-- RECORDS FOR THE EXERCISE follows --

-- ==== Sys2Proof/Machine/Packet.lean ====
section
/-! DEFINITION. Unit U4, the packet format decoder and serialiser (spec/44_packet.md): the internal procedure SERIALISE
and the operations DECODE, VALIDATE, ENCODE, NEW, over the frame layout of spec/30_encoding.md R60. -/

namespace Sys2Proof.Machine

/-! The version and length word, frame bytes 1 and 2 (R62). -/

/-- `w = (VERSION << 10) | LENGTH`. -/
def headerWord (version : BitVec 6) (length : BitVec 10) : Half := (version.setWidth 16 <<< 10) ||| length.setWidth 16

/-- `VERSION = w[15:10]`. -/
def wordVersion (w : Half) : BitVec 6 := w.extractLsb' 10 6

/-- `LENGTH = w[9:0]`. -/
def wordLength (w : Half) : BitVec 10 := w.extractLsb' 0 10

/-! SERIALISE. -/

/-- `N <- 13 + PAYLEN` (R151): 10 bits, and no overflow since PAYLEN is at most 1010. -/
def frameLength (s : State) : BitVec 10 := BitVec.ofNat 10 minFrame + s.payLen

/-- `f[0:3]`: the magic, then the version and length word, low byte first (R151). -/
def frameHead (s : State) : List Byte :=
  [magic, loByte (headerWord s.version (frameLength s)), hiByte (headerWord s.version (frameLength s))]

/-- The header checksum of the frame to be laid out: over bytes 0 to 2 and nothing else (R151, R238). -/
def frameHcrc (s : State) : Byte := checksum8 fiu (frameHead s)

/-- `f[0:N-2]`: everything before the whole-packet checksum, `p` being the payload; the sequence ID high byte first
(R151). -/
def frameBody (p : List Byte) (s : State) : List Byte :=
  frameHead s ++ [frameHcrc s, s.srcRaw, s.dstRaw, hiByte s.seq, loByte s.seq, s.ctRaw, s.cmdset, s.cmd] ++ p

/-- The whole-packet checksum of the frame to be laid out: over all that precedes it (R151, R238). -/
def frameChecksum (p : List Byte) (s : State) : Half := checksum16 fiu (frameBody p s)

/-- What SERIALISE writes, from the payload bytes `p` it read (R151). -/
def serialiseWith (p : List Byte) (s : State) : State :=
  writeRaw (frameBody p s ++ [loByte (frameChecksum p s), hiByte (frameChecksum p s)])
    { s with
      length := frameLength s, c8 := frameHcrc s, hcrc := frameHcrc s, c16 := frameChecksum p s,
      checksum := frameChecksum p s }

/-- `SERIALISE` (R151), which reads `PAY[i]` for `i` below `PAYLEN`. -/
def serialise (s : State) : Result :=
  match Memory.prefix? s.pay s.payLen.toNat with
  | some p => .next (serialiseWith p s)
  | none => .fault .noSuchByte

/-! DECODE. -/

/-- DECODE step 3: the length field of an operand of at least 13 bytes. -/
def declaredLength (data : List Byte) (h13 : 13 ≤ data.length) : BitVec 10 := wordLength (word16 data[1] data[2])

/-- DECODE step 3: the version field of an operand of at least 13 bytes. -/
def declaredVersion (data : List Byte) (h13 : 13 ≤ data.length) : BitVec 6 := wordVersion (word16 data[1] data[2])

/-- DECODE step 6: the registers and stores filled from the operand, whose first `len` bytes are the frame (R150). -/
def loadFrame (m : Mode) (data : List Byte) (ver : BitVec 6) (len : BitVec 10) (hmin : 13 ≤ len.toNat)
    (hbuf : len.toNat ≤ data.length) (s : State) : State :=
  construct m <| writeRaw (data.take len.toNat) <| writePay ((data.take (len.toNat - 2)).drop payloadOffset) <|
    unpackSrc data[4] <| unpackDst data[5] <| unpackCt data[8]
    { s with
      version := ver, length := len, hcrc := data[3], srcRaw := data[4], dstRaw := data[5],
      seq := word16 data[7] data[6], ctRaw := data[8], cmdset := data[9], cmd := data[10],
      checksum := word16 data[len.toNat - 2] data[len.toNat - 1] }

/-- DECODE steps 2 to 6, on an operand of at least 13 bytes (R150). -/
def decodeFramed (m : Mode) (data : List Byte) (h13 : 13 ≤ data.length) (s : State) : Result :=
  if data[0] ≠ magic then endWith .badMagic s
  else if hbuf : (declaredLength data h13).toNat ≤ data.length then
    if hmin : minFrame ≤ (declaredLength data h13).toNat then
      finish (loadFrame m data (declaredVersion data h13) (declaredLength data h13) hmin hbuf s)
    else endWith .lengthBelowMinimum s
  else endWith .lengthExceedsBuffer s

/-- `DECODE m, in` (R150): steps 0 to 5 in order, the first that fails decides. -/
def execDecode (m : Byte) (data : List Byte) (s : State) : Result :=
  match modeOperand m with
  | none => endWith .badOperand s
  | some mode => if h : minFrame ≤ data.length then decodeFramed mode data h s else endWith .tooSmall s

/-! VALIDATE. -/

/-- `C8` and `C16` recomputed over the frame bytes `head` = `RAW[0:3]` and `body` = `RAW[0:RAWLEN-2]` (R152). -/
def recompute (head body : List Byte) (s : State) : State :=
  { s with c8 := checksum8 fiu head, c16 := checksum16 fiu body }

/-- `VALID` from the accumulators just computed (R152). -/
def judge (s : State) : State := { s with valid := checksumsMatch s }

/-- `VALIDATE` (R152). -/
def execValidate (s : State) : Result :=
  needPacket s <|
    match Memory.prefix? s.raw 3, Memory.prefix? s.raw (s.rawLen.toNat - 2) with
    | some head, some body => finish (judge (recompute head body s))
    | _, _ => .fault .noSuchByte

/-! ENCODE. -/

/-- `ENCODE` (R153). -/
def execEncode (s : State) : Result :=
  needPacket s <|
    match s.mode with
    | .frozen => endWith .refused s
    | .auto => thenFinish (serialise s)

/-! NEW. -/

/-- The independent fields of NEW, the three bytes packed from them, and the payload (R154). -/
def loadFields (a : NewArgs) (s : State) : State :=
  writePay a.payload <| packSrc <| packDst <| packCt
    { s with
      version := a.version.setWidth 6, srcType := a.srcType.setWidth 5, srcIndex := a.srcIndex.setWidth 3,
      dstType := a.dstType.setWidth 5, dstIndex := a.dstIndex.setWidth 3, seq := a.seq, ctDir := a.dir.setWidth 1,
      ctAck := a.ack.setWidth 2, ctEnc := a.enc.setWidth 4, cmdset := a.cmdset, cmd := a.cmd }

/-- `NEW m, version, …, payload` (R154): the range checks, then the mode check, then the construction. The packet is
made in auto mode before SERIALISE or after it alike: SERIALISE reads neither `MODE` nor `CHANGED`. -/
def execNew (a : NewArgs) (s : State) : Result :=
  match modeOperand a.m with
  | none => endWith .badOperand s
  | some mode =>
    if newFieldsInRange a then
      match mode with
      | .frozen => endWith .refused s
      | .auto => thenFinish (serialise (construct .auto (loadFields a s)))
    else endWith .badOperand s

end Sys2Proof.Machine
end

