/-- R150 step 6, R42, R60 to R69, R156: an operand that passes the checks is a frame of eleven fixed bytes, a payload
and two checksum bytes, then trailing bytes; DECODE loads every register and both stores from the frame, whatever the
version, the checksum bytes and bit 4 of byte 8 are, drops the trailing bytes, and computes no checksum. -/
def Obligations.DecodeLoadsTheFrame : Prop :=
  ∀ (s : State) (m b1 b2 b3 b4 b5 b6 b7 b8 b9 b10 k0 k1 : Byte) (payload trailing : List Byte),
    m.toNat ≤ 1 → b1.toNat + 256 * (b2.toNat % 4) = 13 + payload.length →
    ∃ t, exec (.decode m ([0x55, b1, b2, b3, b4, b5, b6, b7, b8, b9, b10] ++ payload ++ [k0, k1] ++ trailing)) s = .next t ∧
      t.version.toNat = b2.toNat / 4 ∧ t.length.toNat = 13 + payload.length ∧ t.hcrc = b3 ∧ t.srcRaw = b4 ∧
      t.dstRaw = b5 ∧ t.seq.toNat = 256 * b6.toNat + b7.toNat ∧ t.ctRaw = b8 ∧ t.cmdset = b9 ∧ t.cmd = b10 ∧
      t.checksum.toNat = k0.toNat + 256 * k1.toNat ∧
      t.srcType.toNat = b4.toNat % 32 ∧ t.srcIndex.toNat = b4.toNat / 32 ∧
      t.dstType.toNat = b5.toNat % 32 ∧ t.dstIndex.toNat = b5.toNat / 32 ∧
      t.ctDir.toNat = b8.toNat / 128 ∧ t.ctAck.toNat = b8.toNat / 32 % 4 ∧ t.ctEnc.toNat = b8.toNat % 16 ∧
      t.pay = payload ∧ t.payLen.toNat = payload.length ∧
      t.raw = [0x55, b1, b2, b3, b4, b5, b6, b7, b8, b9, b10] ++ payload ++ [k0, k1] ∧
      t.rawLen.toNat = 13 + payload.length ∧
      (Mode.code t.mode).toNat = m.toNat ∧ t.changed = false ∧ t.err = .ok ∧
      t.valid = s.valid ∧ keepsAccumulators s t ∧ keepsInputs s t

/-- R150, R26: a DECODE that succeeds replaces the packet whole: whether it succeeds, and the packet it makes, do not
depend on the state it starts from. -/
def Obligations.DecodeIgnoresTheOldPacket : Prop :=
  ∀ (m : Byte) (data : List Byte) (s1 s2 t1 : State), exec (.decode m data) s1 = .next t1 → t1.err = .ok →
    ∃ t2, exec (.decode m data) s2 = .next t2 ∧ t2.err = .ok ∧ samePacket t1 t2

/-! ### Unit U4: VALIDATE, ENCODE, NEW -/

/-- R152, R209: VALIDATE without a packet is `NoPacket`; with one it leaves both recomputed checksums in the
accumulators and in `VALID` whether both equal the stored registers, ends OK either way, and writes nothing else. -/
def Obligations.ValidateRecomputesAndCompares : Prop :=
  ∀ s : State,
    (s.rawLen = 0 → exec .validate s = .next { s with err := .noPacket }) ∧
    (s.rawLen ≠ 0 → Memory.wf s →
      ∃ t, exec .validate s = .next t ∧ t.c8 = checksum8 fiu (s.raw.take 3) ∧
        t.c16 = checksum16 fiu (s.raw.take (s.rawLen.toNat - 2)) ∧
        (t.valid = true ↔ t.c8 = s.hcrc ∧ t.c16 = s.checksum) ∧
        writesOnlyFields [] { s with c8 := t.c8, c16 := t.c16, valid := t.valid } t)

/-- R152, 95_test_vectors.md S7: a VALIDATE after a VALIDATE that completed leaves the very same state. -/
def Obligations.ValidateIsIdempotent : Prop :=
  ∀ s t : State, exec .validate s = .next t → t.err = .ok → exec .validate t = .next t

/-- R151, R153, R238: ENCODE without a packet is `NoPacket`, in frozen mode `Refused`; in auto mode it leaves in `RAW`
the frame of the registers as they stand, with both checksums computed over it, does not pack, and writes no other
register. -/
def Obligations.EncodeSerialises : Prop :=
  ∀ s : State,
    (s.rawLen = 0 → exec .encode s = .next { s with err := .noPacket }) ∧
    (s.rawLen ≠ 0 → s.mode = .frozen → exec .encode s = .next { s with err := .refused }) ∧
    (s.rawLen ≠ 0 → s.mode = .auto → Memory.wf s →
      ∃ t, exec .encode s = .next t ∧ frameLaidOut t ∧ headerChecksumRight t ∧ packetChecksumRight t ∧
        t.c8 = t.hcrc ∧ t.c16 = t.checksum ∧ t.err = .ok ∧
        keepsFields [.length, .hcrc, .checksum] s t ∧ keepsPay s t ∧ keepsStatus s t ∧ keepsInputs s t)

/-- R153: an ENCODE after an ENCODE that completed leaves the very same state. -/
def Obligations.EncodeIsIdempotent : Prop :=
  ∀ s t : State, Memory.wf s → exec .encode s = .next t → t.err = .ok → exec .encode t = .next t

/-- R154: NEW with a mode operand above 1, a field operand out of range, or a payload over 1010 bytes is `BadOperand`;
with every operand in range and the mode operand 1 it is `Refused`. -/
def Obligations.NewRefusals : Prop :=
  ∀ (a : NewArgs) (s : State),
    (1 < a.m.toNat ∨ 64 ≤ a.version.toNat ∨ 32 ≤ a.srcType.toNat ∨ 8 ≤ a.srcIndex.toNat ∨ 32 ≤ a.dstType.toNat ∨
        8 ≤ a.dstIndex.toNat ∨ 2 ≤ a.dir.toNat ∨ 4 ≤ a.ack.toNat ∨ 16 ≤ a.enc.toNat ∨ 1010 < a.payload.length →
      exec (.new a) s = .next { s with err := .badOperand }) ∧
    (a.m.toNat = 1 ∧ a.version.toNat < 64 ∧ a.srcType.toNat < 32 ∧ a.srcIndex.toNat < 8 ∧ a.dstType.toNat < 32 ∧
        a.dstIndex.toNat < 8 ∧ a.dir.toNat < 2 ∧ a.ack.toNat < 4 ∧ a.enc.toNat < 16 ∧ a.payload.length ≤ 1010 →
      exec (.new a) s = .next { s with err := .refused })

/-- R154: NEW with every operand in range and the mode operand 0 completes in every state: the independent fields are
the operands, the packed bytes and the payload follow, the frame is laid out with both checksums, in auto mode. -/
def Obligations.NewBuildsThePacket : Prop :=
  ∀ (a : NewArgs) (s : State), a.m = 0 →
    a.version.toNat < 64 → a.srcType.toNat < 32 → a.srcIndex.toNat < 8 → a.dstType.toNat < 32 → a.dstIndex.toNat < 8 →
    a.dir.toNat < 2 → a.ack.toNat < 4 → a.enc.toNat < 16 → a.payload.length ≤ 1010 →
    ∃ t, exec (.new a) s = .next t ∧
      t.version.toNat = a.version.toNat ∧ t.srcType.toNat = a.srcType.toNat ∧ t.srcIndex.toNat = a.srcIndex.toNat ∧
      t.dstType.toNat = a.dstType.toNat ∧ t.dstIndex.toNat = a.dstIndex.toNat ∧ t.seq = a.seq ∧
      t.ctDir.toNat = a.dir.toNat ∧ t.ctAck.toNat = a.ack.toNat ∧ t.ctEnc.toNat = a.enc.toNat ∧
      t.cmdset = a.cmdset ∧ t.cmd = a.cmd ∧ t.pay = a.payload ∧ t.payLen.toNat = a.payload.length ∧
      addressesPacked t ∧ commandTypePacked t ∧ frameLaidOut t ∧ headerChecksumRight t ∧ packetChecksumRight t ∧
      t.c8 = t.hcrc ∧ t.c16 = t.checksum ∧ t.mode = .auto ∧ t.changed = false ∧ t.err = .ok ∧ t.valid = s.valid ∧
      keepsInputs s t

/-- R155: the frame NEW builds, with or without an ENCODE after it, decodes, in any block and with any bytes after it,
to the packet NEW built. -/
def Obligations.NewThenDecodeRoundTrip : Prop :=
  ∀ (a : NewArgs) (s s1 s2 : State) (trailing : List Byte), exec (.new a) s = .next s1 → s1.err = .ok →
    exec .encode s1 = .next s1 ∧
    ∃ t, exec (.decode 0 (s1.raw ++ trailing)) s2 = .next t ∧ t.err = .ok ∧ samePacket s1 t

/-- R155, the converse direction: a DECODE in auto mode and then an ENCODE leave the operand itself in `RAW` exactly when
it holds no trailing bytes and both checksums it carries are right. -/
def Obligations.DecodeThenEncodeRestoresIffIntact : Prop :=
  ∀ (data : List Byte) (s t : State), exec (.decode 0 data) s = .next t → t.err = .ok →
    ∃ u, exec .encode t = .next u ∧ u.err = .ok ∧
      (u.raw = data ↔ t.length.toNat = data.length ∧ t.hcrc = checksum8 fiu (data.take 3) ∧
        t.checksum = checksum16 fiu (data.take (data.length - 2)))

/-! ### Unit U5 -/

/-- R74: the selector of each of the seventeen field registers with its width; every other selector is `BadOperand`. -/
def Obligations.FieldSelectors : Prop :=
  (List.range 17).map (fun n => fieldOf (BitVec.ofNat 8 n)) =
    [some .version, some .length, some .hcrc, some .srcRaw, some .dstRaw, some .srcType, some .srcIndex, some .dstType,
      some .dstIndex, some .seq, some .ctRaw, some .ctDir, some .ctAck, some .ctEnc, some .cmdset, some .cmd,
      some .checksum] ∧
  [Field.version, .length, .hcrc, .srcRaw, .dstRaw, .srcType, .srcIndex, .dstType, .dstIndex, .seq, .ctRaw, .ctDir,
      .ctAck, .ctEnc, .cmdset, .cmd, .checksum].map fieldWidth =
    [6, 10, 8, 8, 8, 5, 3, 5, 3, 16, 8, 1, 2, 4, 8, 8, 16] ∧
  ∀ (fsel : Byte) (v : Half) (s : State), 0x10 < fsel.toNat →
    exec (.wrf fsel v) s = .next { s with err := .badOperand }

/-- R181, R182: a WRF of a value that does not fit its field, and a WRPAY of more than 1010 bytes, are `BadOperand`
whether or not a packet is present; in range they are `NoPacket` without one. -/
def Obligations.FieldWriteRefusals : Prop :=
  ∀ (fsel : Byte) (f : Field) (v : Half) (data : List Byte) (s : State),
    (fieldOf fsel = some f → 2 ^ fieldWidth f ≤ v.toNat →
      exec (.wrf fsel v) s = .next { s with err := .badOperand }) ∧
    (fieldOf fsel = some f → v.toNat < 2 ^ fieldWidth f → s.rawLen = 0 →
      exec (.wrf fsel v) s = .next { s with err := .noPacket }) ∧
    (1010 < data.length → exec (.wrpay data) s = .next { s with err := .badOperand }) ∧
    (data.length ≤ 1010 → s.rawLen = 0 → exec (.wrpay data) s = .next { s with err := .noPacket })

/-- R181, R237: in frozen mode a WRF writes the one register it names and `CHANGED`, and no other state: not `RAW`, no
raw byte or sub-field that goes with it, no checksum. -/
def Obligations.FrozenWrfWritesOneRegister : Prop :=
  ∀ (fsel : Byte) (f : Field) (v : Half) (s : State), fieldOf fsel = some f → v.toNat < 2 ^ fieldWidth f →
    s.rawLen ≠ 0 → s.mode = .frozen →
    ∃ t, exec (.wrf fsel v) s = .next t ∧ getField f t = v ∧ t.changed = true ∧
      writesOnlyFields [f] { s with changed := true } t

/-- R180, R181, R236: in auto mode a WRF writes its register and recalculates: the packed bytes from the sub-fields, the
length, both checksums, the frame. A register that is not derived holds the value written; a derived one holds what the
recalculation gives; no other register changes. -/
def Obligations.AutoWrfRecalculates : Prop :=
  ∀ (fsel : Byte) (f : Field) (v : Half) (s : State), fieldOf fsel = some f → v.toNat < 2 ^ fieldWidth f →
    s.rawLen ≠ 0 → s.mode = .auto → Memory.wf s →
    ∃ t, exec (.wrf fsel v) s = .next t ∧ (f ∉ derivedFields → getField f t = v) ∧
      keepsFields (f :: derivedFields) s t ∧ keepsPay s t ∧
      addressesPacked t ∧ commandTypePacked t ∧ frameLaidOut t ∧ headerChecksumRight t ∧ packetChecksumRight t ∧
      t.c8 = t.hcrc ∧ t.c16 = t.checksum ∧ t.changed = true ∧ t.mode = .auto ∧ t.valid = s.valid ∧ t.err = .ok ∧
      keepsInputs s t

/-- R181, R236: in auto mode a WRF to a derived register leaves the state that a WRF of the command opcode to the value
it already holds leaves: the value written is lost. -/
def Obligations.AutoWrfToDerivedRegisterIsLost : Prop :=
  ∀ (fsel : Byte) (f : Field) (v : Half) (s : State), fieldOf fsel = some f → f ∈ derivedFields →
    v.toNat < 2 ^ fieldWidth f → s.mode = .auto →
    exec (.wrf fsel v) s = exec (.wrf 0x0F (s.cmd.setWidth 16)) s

-- RECORDS FOR THE EXERCISE concluded --

• TASK DESCRIPTION
What do the lines above say from the one containing "version, the checksum" down to the one containing "(s.raw.take 3) ∧"? Return them exactly, both end lines included, and only them.

• TASK RESULT
version, the checksum bytes and bit 4 of byte 8 are, drops the trailing bytes, and computes no checksum. -/
def Obligations.DecodeLoadsTheFrame : Prop :=
  ∀ (s : State) (m b1 b2 b3 b4 b5 b6 b7 b8 b9 b10 k0 k1 : Byte) (payload trailing : List Byte),
    m.toNat ≤ 1 → b1.toNat + 256 * (b2.toNat % 4) = 13 + payload.length →
    ∃ t, exec (.decode m ([0x55, b1, b2, b3, b4, b5, b6, b7, b8, b9, b10] ++ payload ++ [k0, k1] ++ trailing)) s = .next t ∧
      t.version.toNat = b2.toNat / 4 ∧ t.length.toNat = 13 + payload.length ∧ t.hcrc = b3 ∧ t.srcRaw = b4 ∧
      t.dstRaw = b5 ∧ t.seq.toNat = 256 * b6.toNat + b7.toNat ∧ t.ctRaw = b8 ∧ t.cmdset = b9 ∧ t.cmd = b10 ∧
      t.checksum.toNat = k0.toNat + 256 * k1.toNat ∧
      t.srcType.toNat = b4.toNat % 32 ∧ t.srcIndex.toNat = b4.toNat / 32 ∧
      t.dstType.toNat = b5.toNat % 32 ∧ t.dstIndex.toNat = b5.toNat / 32 ∧
      t.ctDir.toNat = b8.toNat / 128 ∧ t.ctAck.toNat = b8.toNat / 32 % 4 ∧ t.ctEnc.toNat = b8.toNat % 16 ∧
      t.pay = payload ∧ t.payLen.toNat = payload.length ∧
      t.raw = [0x55, b1, b2, b3, b4, b5, b6, b7, b8, b9, b10] ++ payload ++ [k0, k1] ∧
      t.rawLen.toNat = 13 + payload.length ∧
      (Mode.code t.mode).toNat = m.toNat ∧ t.changed = false ∧ t.err = .ok ∧
      t.valid = s.valid ∧ keepsAccumulators s t ∧ keepsInputs s t

/-- R150, R26: a DECODE that succeeds replaces the packet whole: whether it succeeds, and the packet it makes, do not
depend on the state it starts from. -/
def Obligations.DecodeIgnoresTheOldPacket : Prop :=
  ∀ (m : Byte) (data : List Byte) (s1 s2 t1 : State), exec (.decode m data) s1 = .next t1 → t1.err = .ok →
    ∃ t2, exec (.decode m data) s2 = .next t2 ∧ t2.err = .ok ∧ samePacket t1 t2

/-! ### Unit U4: VALIDATE, ENCODE, NEW -/

/-- R152, R209: VALIDATE without a packet is `NoPacket`; with one it leaves both recomputed checksums in the
accumulators and in `VALID` whether both equal the stored registers, ends OK either way, and writes nothing else. -/
def Obligations.ValidateRecomputesAndCompares : Prop :=
  ∀ s : State,
    (s.rawLen = 0 → exec .validate s = .next { s with err := .noPacket }) ∧
    (s.rawLen ≠ 0 → Memory.wf s →
      ∃ t, exec .validate s = .next t ∧ t.c8 = checksum8 fiu (s.raw.take 3) ∧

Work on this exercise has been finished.